* _Exercise goal_
The answer must consist of each line of the records below that contains the string "zeroPages".

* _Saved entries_
--- START ---

/-- Step 3 of R448: the pages leave A, are zeroed, and are mapped in both partitions by Kiln's tables. Each partition then
has its handle: B in its answer, A in a second answer to its PROPOSE. -/
def makeWindow (s : State) (page : Nat) (c : KilnChoice) (a : Nat) (x : Proposal) (mapB : Nat) (pages : List Nat) : State :=
  let leaves := ((pagesFrom x.backing pages.length).map (leafEntry s a)).eraseDups.map fun l => (l, BitVec.ofNat 64 (s.mem.num l 8))
  if !pagesIdle s pages || !c.entries.all (fun e => e.1 % 8 = 0 && managed s e.1) then s
  else
    let t := zeroPages (secondShootdown (setValid false s (leaves.map Prod.fst)) a) pages
    let keyA := Config.kilnRandom t.fresh
    let keyB := Config.kilnRandom (t.fresh + 1)
    let w : Window := { a := a, b := page, working := pages.take (32 * x.len), published := pages.drop (32 * x.len), gen := 0
                        dirtyA := [], dirtyB := [], keyA := keyA, keyB := keyB, mapA := x.map, mapB := mapB, leaves := leaves }
    let t := { t with fresh := t.fresh + 3, keys := t.keys.put (128 + c.window) (t.fresh + 2, t.fresh + 2)
                      windows := t.windows.put c.window w }
    let t := writeTables (t.modPart a fun p => { p with proposals := p.proposals.filter fun y => y.id ≠ x.id }) c.entries
    if !mapsTo t a x.map w.working || !mapsTo t page mapB w.working || !leavesBacking t a x then s
    else respond (putResponse t a x.tag 0 (handleBytes keyA c.window)) page 0 (handleBytes keyB c.window)

/-- ACCEPT (R448, step 2). The number of the window is Kiln's choice. -/
def execAccept (page : Nat) (c : KilnChoice) (s : State) : Out :=
  .next <|
  if !serving s page 6 then s
  else
    let a := argAt s page 0 8
    let mapB := argAt s page 24 8
    if (s.part page).state ≠ 1 then respond s page status.wrongState []
    else match (s.part a).proposals.find? fun x => x.id = argAt s page 8 8 && x.peer = page && x.len = argAt s page 16 8 with
    | none => respond s page status.badArg []
    | some x => match backingPages s a x.backing x.len with
      | none => respond s page status.badArg []
      | some pages =>
        if mapB % 2 ^ 21 ≠ 0 || mapB + x.len * 2 ^ 21 > 2 ^ 48 then respond s page status.badArg []
        else if 128 ≤ s.windows.length || 16 ≤ (windowsOf s a).length || 16 ≤ (windowsOf s page).length then
          respond s page status.noResource []
        else if c.window ≥ 128 || s.windows.has c.window then s
        else makeWindow s page c a x mapB pages

/-- The end of a window (R450): both ranges are unmapped, the images zeroed, the key destroyed, and the pages mapped
again at A's backing range, by the leaves that it had. -/
def closeWindow (s : State) (n : Nat) (w : Window) : State :=
  let entries (part ipa : Nat) : List Nat := ((pagesFrom ipa w.working.length).map (leafEntry s part)).eraseDups
  let t := setValid false s (entries w.a w.mapA ++ entries w.b w.mapB)
  let t := { t with windows := t.windows.del n, keys := t.keys.del (128 + n) }
  let t := zeroPages (secondShootdown (secondShootdown t w.a) w.b) (w.working ++ w.published)
  writeTables t w.leaves

/-- CLOSE: of a window by its handle, once every access to it has been performed, or of a proposal by its id. -/
def execClose (page : Nat) (s : State) : Out :=
  .next <|
  if !serving s page 7 then s
  else match windowOf s page (w32 (argAt s page 0 4)) (w32 (argAt s page 4 4)) with
  | some (n, w) => if pagesIdle s (w.working ++ w.published) then respond (closeWindow s n w) page 0 [] else s
  | none =>
    let mine (part : Nat) (x : Proposal) : Bool := x.id = argAt s page 0 8 && (part = page || x.peer = page)
    if s.parts.any fun e => e.2.proposals.any (mine e.1) then
      respond { s with parts := s.parts.map fun (e : Nat × Partition) =>
        (e.1, { e.2 with proposals := e.2.proposals.filter fun x => !mine e.1 x }) } page 0 []
    else respond s page status.badArg []

/-! ## DESTROY (R435) -/

/-- The fault codes that are listed (R404). -/
def listedCodes : List Nat :=
  [1, 2, 3, 4, 5] ++ (List.range 9).map (0x10 + ·) ++ (List.range 6).map (0x20 + ·) ++ (List.range 8).map (0x30 + ·)
  ++ (List.range 9).map (0x40 + ·) ++ (List.range 8).map (0x50 + ·) ++ (List.range 12).map (0x60 + ·) ++ [0x70]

--- END ---

* _Exercise output_
    let t := zeroPages (secondShootdown (setValid false s (leaves.map Prod.fst)) a) pages
  let t := zeroPages (secondShootdown (secondShootdown t w.a) w.b) (w.working ++ w.published)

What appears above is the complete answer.